Editor’s Perspective

The Hard Reset: What We Need to Stop Doing in Myopia Management This Year

January 15, 2026

By Ashley Tucker, OD, FAAO, FSLS

A new year invites reflection. However, meaningful progress in myopia management will come from doing better –  not simply doing more. As a profession, we have advanced rapidly: stronger evidence, better tools and broader adoption of active myopia management. Yet many of the habits that quietly limit our outcomes remain unchanged.

If this year is going to represent real progress, it is time for a hard reset both in what we start doing and in what we stop.

From Reaction to Prevention

One of the most persistent holdovers from traditional refractive care is the belief that intervention should follow documented progression. In myopia management, this approach may feel cautious, but it carries real cost.

Axial elongation often precedes meaningful refractive change, and lifetime risk accumulates over time. Delaying care often misses the window when treatment is most effective. Risk factors such as age of onset, family history, axial length percentile and lifestyle should drive decisions, rather than last year’s prescription change.

The reset is a shift from reactive to preventive care. Early action reflects informed intervention.

Beyond Diopters as the Primary Outcome

Diopters are familiar, easy to explain and deeply ingrained in how success is defined. Yet refractive stability does not always reflect disease stability. Children may experience clinically significant axial elongation without dramatic refractive change, particularly early in progression.

If myopia management aims to reduce long-term ocular risk, outcomes must extend beyond refraction alone. Axial length trends, growth velocity and percentile-based interpretation provide a clearer picture of structural change and future risk.

This reset reframes the role of refraction. Diopters tell part of the story. Millimeters often tell the more important one.

Redefining Success in Myopia Management

Clinical trial outcomes have helped define what is possible in myopia management, while also shaping expectations around success. When progression continues despite treatment, it is often interpreted as failure, even when meaningful risk reduction has occurred.

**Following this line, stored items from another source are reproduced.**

/-- No instruction writes a key flag or a parameter; memory is written only by Fx33 and Fx55, the framebuffer only by 00E0
and Dxyn, `I` only by Annn, Fx1E and Fx29, the stack only by 2nnn and 00EE, DT only by Fx15, ST only by Fx18, MODE only by
Fx0A, and only Cxkk draws (10_state.md R23, R24, R28-R31, 20_memory.md R65). -/
def Obligations.EachElementHasOnlyItsNamedWriters : Prop :=
  ∀ (i : Instr) (s t : State), exec i s = .next t →
    t.key = s.key ∧ t.params = s.params ∧
    (t.mem ≠ s.mem → ∃ x, i = .ldB x ∨ i = .stRegs x) ∧
    (t.fb ≠ s.fb → i = .cls ∨ ∃ x y n, i = .drw x y n) ∧
    (t.i ≠ s.i → (∃ nnn, i = .ldI nnn) ∨ ∃ x, i = .addI x ∨ i = .ldF x) ∧
    (t.stack ≠ s.stack → ∃ nnn, i = .call nnn) ∧
    (t.sp ≠ s.sp → (∃ nnn, i = .call nnn) ∨ i = .ret) ∧
    (t.dt ≠ s.dt → ∃ x, i = .ldDT x) ∧
    (t.st ≠ s.st → ∃ x, i = .ldST x) ∧
    (t.mode ≠ s.mode ∨ t.waitReg ≠ s.waitReg → ∃ x, i = .ldVxK x) ∧
    (t.draws ≠ s.draws → ∃ x kk, i = .rnd x kk)

/-- The key flags reach a program only through Ex9E and ExA1: every other instruction does the same whatever they are, and
Cxkk does so for the same drawn byte (40_step.md R111; log 7: both runs draw from the same count) (60_exceptions.md R241,
10_state.md R29). -/
def Obligations.KeysReachOnlyTheKeySkips : Prop :=
  ∀ (i : Instr) (s : State) (keys : Vector Bool 16), (∀ x, i ≠ .skp x ∧ i ≠ .sknp x) →
    exec i { s with key := keys } = mapNext (fun t => { t with key := keys }) (exec i s)

/-- The sound timer reaches no program: every instruction does the same whatever it is, Cxkk for the same drawn byte
(40_step.md R111; log 7: both runs draw from the same count), and Fx18 overwrites it (10_state.md R28). -/
def Obligations.SoundTimerReachesNoInstruction : Prop :=
  ∀ (i : Instr) (s : State) (b : Byte),
    ((∀ x, i ≠ .ldST x) → exec i { s with st := b } = mapNext (fun t => { t with st := b }) (exec i s)) ∧
    (∀ x, exec (.ldST x) { s with st := b } = exec (.ldST x) s)

/-- No command changes the parameters (00_scope.md R6, 30_encoding.md R92; log 3). -/
def Obligations.ParametersAreFixedForAMachine : Prop :=
  ∀ (cs : List Command) (s : State), (runCommands cs s).params = s.params

/-- The invariant holds after reset, for every STACK_DEPTH of at least 1 and every FONT, and of the reset state of this
model (10_state.md R24, R26, R27, 70_reset_and_hazards.md R260). -/
def Obligations.StateInvHoldsAfterReset : Prop :=
  StateInv State.reset ∧ ∀ (p : Config.Params) (d : Nat), p.wf → StateInv (State.afterReset p d)

/-- Every step keeps the invariant, from every state that has it (10_state.md R24, 20_memory.md R64). -/
def Obligations.EveryStepKeepsStateInv : Prop :=
  ∀ (s t : State), StateInv s → step s = .next t → StateInv t

/-- Every sequence of the host's commands keeps the invariant, from every state that has it (40_step.md R101). -/
def Obligations.EveryCommandSequenceKeepsStateInv : Prop :=
  ∀ (cs : List Command) (s : State), StateInv s → StateInv (runCommands cs s)
end

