-- ==== Sys2Proof/Laws/Decode.lean ====
section
/-! SUPPORT. The fields of an encoded opcode are the operands put in, and an opcode is its fields put together. -/

namespace Sys2Proof

@[simp] theorem opN3_encodeXKK (a x : BitVec 4) (kk : Byte) : opN3 (encodeXKK a x kk) = a := by
  unfold opN3 encodeXKK; ext i hi; simp; grind

@[simp] theorem opX_encodeXKK (a x : BitVec 4) (kk : Byte) : opX (encodeXKK a x kk) = x := by
  unfold opX encodeXKK; ext i hi; simp; grind

@[simp] theorem opKK_encodeXKK (a x : BitVec 4) (kk : Byte) : opKK (encodeXKK a x kk) = kk := by
  unfold opKK encodeXKK; ext i hi; simp; grind

@[simp] theorem opN3_encodeXYN (a x y n : BitVec 4) : opN3 (encodeXYN a x y n) = a := by
  unfold opN3 encodeXYN; ext i hi; simp; grind

@[simp] theorem opX_encodeXYN (a x y n : BitVec 4) : opX (encodeXYN a x y n) = x := by
  unfold opX encodeXYN; ext i hi; simp; grind

@[simp] theorem opY_encodeXYN (a x y n : BitVec 4) : opY (encodeXYN a x y n) = y := by
  unfold opY encodeXYN; ext i hi; simp; grind

@[simp] theorem opN_encodeXYN (a x y n : BitVec 4) : opN (encodeXYN a x y n) = n := by
  unfold opN encodeXYN; ext i hi; simp; grind

@[simp] theorem opN3_encodeNNN (a : BitVec 4) (nnn : Word) : opN3 (encodeNNN a nnn) = a := by
  unfold opN3 encodeNNN; ext i hi; simp; grind

/-- The address operand comes back when it fits its 12 bits. -/
theorem opNNN_encodeNNN (a : BitVec 4) (nnn : Word) (h : addressFits nnn = true) :
    opNNN (encodeNNN a nnn) = nnn := by
  have h' : nnn.toNat < 4096 := by simpa [addressFits] using h
  have e : (encodeNNN a nnn).extractLsb' 0 12 = nnn.setWidth 12 := by
    unfold encodeNNN; ext i hi; simp; grind
  unfold opNNN
  rw [e]
  apply BitVec.eq_of_toNat_eq
  simp only [BitVec.toNat_setWidth]
  omega

/-- The address field always fits. -/
theorem addressFits_opNNN (op : Word) : addressFits (opNNN op) = true := by
  have h := (op.extractLsb' 0 12).isLt
  simp only [addressFits, opNNN, BitVec.toNat_setWidth, decide_eq_true_eq]
  omega

theorem encodeXKK_fields (op : Word) : encodeXKK (opN3 op) (opX op) (opKK op) = op := by
  unfold encodeXKK opN3 opX opKK; ext i hi; simp; grind

theorem encodeXYN_fields (op : Word) : encodeXYN (opN3 op) (opX op) (opY op) (opN op) = op := by
  unfold encodeXYN opN3 opX opY opN; ext i hi; simp; grind

theorem encodeNNN_fields (op : Word) : encodeNNN (opN3 op) (opNNN op) = op := by
  unfold encodeNNN opN3 opNNN; ext i hi; simp; grind

/-- The two stored bytes of a word, put together as the fetch does, are the word. -/
theorem wordBytes_append (op : Word) :
    (op.extractLsb' 8 8 ++ op.extractLsb' 0 8 : Word) = op := by
  ext i hi; simp; grind

/-- The byte decoder reads the high byte first, and takes two bytes. -/
theorem decode_wordBytes (op : Word) (rest : List Byte) :
    decode (wordBytes op ++ rest) =
      (match decodeWord op with
        | .ok i => .ok (i, rest)
        | .error e => .error e) := by
  have e : (op.extractLsb' 8 8 ++ op.extractLsb' 0 8 : Word) = op := wordBytes_append op
  cases h : decodeWord op <;> simp only [wordBytes, List.cons_append, List.nil_append, decode, e, h]

end Sys2Proof
end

Myopia management centers on risk reduction. Slowing axial growth, altering a growth trajectory, or delaying critical thresholds represent meaningful success, even when progression continues.

This year calls for contextualizing outcomes over time. Success should be measured by trajectory, not perfection.

Elevating How We Communicate Risk

Risk communication in myopia management is nuanced, yet frequently reduced to binary language such as stable or progressing, low risk or high risk. While simplicity may ease early conversations, it can erode trust as outcomes evolve.

Families deserve honest, longitudinal framing. Myopia is a chronic condition with variable expression, and our role is to guide, monitor and adapt over time. Short-term clarity may gain buy-in; sustained transparency builds confidence.

Risk Before Age

Age remains one of the most overused decision points in myopia management. While it matters, age alone offers a limited view of risk. Two children of the same age may demonstrate vastly different growth patterns, genetics and environmental exposures.

The better question shifts from “Is this child old enough?” to “Is this child at risk now?” That answer rarely comes from age alone.

Myopia Management as a Process, Not a Protocol

As the field matures, protocols are becoming more common and more useful. Static, rigid algorithms cannot replace clinical judgment. Myopia management is a longitudinal process that requires reassessment, flexibility and individualized care.

Protocols should support thinking, not replace it.

The Reset Ahead

A hard reset requires refinement, not reinvention. This year, let’s commit to acting earlier, measuring what truly matters, redefining success and communicating risk openly. Myopia management will move forward through better decisions made earlier and sustained over time.